Projections by The United Kingdom's Office of Budget Responsibility (The OBR) have shown that higher immigration levels would reduce pressure on public spending levels and encourage growth in the British economy.
An OBR statement read 'higher net migration, close to levels that we have seen in recent years, would put downward pressure on borrowing and public sector net debt, as immigrants are more likely to be of working age than the population in general.' The OBR also said that a reduction in immigration would result in a higher proportion of state spending being spent on pensions, social care and the health service.
The findings will prove inconvenient for the government which has promised to cut immigration from its current level of around 260,000 net per year to 'tens of thousands' a year by 2015. The OBR's calculations predict that such a reduction would make it even harder for Chancellor George Osborne to balance the country's books, which is another government manifesto commitment.
The OBR's projections show that higher levels of immigration would increase the percentage of the population that are of working age (16-65). The OBR carried out a series of calculations with various different levels of immigration. Its central projection was that immigration would fall to around 140,000 per annum for the next 5 decades to 2062. If that were to happen, then by 2062, the population would reach 77.2 million (it is currently 62.3 million). 44.5 million, or 57.6%, of these would be of working age.
If immigration were to fall to zero, then the population in 2052 would be 64.1m, of whom only 35m, or 54.6%, would be of working age. If immigration were to continue at the current level, then the population would reach 85.8m and the working population would be 50.3m, or 58.6%, of the total. The higher the proportion of the population in work, the more revenues the Treasury will have to fund its commitments, the OBR states.
The OBR has also calculated that the higher the number of immigrants coming to the country every year, the higher the rate of growth in GDP would be. Were immigration to be cut to zero for the next 50 years, then the economy would grow at only 2% per annum over that period. Were it to be cut to 140,000 per annum, the rate of growth would be 2.4%. Were the level of immigration to remain at today's rate of 260,000 per annum, then annual growth in GDP would be 2.7%.

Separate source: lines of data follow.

-- ==== Sys2Proof/Laws/Updates.lean ====
section
/-! SUPPORT. What each named update leaves alone, one rewriting rule for each field of the state that statements look at. -/

namespace Sys2Proof.Machine

/-! ## fset -/

@[simp] theorem State.fset_pending (s : State) (f : Fld) (i v : Nat) : (s.fset f i v).pending = s.pending := rfl
@[simp] theorem State.fset_mem (s : State) (f : Fld) (i v : Nat) : (s.fset f i v).mem = s.mem := rfl
@[simp] theorem State.fset_flash (s : State) (f : Fld) (i v : Nat) : (s.fset f i v).flash = s.flash := rfl
@[simp] theorem State.fset_slots (s : State) (f : Fld) (i v : Nat) : (s.fset f i v).slots = s.slots := rfl
@[simp] theorem State.fset_out (s : State) (f : Fld) (i v : Nat) : (s.fset f i v).out = s.out := rfl
@[simp] theorem State.fset_fresh (s : State) (f : Fld) (i v : Nat) : (s.fset f i v).fresh = s.fresh := rfl
@[simp] theorem State.fset_stamp (s : State) (f : Fld) (i v : Nat) : (s.fset f i v).stamp = s.stamp := rfl
@[simp] theorem State.fset_parts (s : State) (f : Fld) (i v : Nat) : (s.fset f i v).parts = s.parts := rfl
@[simp] theorem State.fset_jobs (s : State) (f : Fld) (i v : Nat) : (s.fset f i v).jobs = s.jobs := rfl
@[simp] theorem State.fset_rings (s : State) (f : Fld) (i v : Nat) : (s.fset f i v).rings = s.rings := rfl
@[simp] theorem State.fset_graphs (s : State) (f : Fld) (i v : Nat) : (s.fset f i v).graphs = s.graphs := rfl
@[simp] theorem State.fset_mbxs (s : State) (f : Fld) (i v : Nat) : (s.fset f i v).mbxs = s.mbxs := rfl
@[simp] theorem State.fset_objs (s : State) (f : Fld) (i v : Nat) : (s.fset f i v).objs = s.objs := rfl
@[simp] theorem State.fset_placements (s : State) (f : Fld) (i v : Nat) : (s.fset f i v).placements = s.placements := rfl
@[simp] theorem State.fset_changeLog (s : State) (f : Fld) (i v : Nat) : (s.fset f i v).changeLog = s.changeLog := rfl
@[simp] theorem State.fset_faultLog (s : State) (f : Fld) (i v : Nat) : (s.fset f i v).faultLog = s.faultLog := rfl
@[simp] theorem State.fset_mtasks (s : State) (f : Fld) (i v : Nat) : (s.fset f i v).mtasks = s.mtasks := rfl
@[simp] theorem State.fset_ctasks (s : State) (f : Fld) (i v : Nat) : (s.fset f i v).ctasks = s.ctasks := rfl
@[simp] theorem State.fset_mcores (s : State) (f : Fld) (i v : Nat) : (s.fset f i v).mcores = s.mcores := rfl
@[simp] theorem State.fset_threads (s : State) (f : Fld) (i v : Nat) : (s.fset f i v).threads = s.threads := rfl
@[simp] theorem State.fset_ctxs (s : State) (f : Fld) (i v : Nat) : (s.fset f i v).ctxs = s.ctxs := rfl
@[simp] theorem State.fset_ports (s : State) (f : Fld) (i v : Nat) : (s.fset f i v).ports = s.ports := rfl
@[simp] theorem State.fset_fabReqs (s : State) (f : Fld) (i v : Nat) : (s.fset f i v).fabReqs = s.fabReqs := rfl
@[simp] theorem State.fset_pwrSeq (s : State) (f : Fld) (i v : Nat) : (s.fset f i v).pwrSeq = s.pwrSeq := rfl
@[simp] theorem State.fset_pwr (s : State) (f : Fld) (i v : Nat) : (s.fset f i v).pwr = s.pwr := rfl
@[simp] theorem State.fset_bist (s : State) (f : Fld) (i v : Nat) : (s.fset f i v).bist = s.bist := rfl
@[simp] theorem State.fset_msixMask (s : State) (f : Fld) (i v : Nat) : (s.fset f i v).msixMask = s.msixMask := rfl
@[simp] theorem State.fset_started (s : State) (f : Fld) (i v : Nat) : (s.fset f i v).started = s.started := rfl

/-! ## fadd -/

@[simp] theorem State.fadd_pending (s : State) (f : Fld) (i n : Nat) : (s.fadd f i n).pending = s.pending := rfl
@[simp] theorem State.fadd_mem (s : State) (f : Fld) (i n : Nat) : (s.fadd f i n).mem = s.mem := rfl
@[simp] theorem State.fadd_flash (s : State) (f : Fld) (i n : Nat) : (s.fadd f i n).flash = s.flash := rfl
@[simp] theorem State.fadd_slots (s : State) (f : Fld) (i n : Nat) : (s.fadd f i n).slots = s.slots := rfl
@[simp] theorem State.fadd_out (s : State) (f : Fld) (i n : Nat) : (s.fadd f i n).out = s.out := rfl
@[simp] theorem State.fadd_fresh (s : State) (f : Fld) (i n : Nat) : (s.fadd f i n).fresh = s.fresh := rfl
@[simp] theorem State.fadd_stamp (s : State) (f : Fld) (i n : Nat) : (s.fadd f i n).stamp = s.stamp := rfl
@[simp] theorem State.fadd_parts (s : State) (f : Fld) (i n : Nat) : (s.fadd f i n).parts = s.parts := rfl
@[simp] theorem State.fadd_jobs (s : State) (f : Fld) (i n : Nat) : (s.fadd f i n).jobs = s.jobs := rfl
@[simp] theorem State.fadd_rings (s : State) (f : Fld) (i n : Nat) : (s.fadd f i n).rings = s.rings := rfl
@[simp] theorem State.fadd_graphs (s : State) (f : Fld) (i n : Nat) : (s.fadd f i n).graphs = s.graphs := rfl
@[simp] theorem State.fadd_mbxs (s : State) (f : Fld) (i n : Nat) : (s.fadd f i n).mbxs = s.mbxs := rfl
@[simp] theorem State.fadd_objs (s : State) (f : Fld) (i n : Nat) : (s.fadd f i n).objs = s.objs := rfl
@[simp] theorem State.fadd_placements (s : State) (f : Fld) (i n : Nat) : (s.fadd f i n).placements = s.placements := rfl
@[simp] theorem State.fadd_changeLog (s : State) (f : Fld) (i n : Nat) : (s.fadd f i n).changeLog = s.changeLog := rfl
@[simp] theorem State.fadd_faultLog (s : State) (f : Fld) (i n : Nat) : (s.fadd f i n).faultLog = s.faultLog := rfl
@[simp] theorem State.fadd_mtasks (s : State) (f : Fld) (i n : Nat) : (s.fadd f i n).mtasks = s.mtasks := rfl
@[simp] theorem State.fadd_ctasks (s : State) (f : Fld) (i n : Nat) : (s.fadd f i n).ctasks = s.ctasks := rfl
@[simp] theorem State.fadd_mcores (s : State) (f : Fld) (i n : Nat) : (s.fadd f i n).mcores = s.mcores := rfl
@[simp] theorem State.fadd_threads (s : State) (f : Fld) (i n : Nat) : (s.fadd f i n).threads = s.threads := rfl
@[simp] theorem State.fadd_ctxs (s : State) (f : Fld) (i n : Nat) : (s.fadd f i n).ctxs = s.ctxs := rfl
@[simp] theorem State.fadd_ports (s : State) (f : Fld) (i n : Nat) : (s.fadd f i n).ports = s.ports := rfl
@[simp] theorem State.fadd_fabReqs (s : State) (f : Fld) (i n : Nat) : (s.fadd f i n).fabReqs = s.fabReqs := rfl
@[simp] theorem State.fadd_pwrSeq (s : State) (f : Fld) (i n : Nat) : (s.fadd f i n).pwrSeq = s.pwrSeq := rfl
@[simp] theorem State.fadd_pwr (s : State) (f : Fld) (i n : Nat) : (s.fadd f i n).pwr = s.pwr := rfl
@[simp] theorem State.fadd_bist (s : State) (f : Fld) (i n : Nat) : (s.fadd f i n).bist = s.bist := rfl
@[simp] theorem State.fadd_msixMask (s : State) (f : Fld) (i n : Nat) : (s.fadd f i n).msixMask = s.msixMask := rfl
@[simp] theorem State.fadd_started (s : State) (f : Fld) (i n : Nat) : (s.fadd f i n).started = s.started := rfl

Thus, the OBR claims, a reduction, would have grave consequences for the economy. If immigration were cut to zero, the cumulative effect would see the national debt rise to 120% of GDP by 2062 because of a reduction in the tax take.
The United Kingdom's Treasury has made a commitment to reduce budget spending to 40% of GDP by 2015. This too would be harder to maintain without immigration, the OBR has calculated. The reduction in the rate of growth of GDP combined with the reduced percentage of the population in work, would mean that the government would have to cut a further £17bn off public spending budgets if immigration were cut to zero. Only £4.6bn would have to be cut if immigration remained at current levels.
Immigration remains a big concern for Tory voters but so does the poor state of the economy. Some ministers want to see immigration figures calculated differently with foreign students removed from the headline figure. This would have the advantage of reducing the figure but would leave the government open to criticisms that it was manipulating the figures.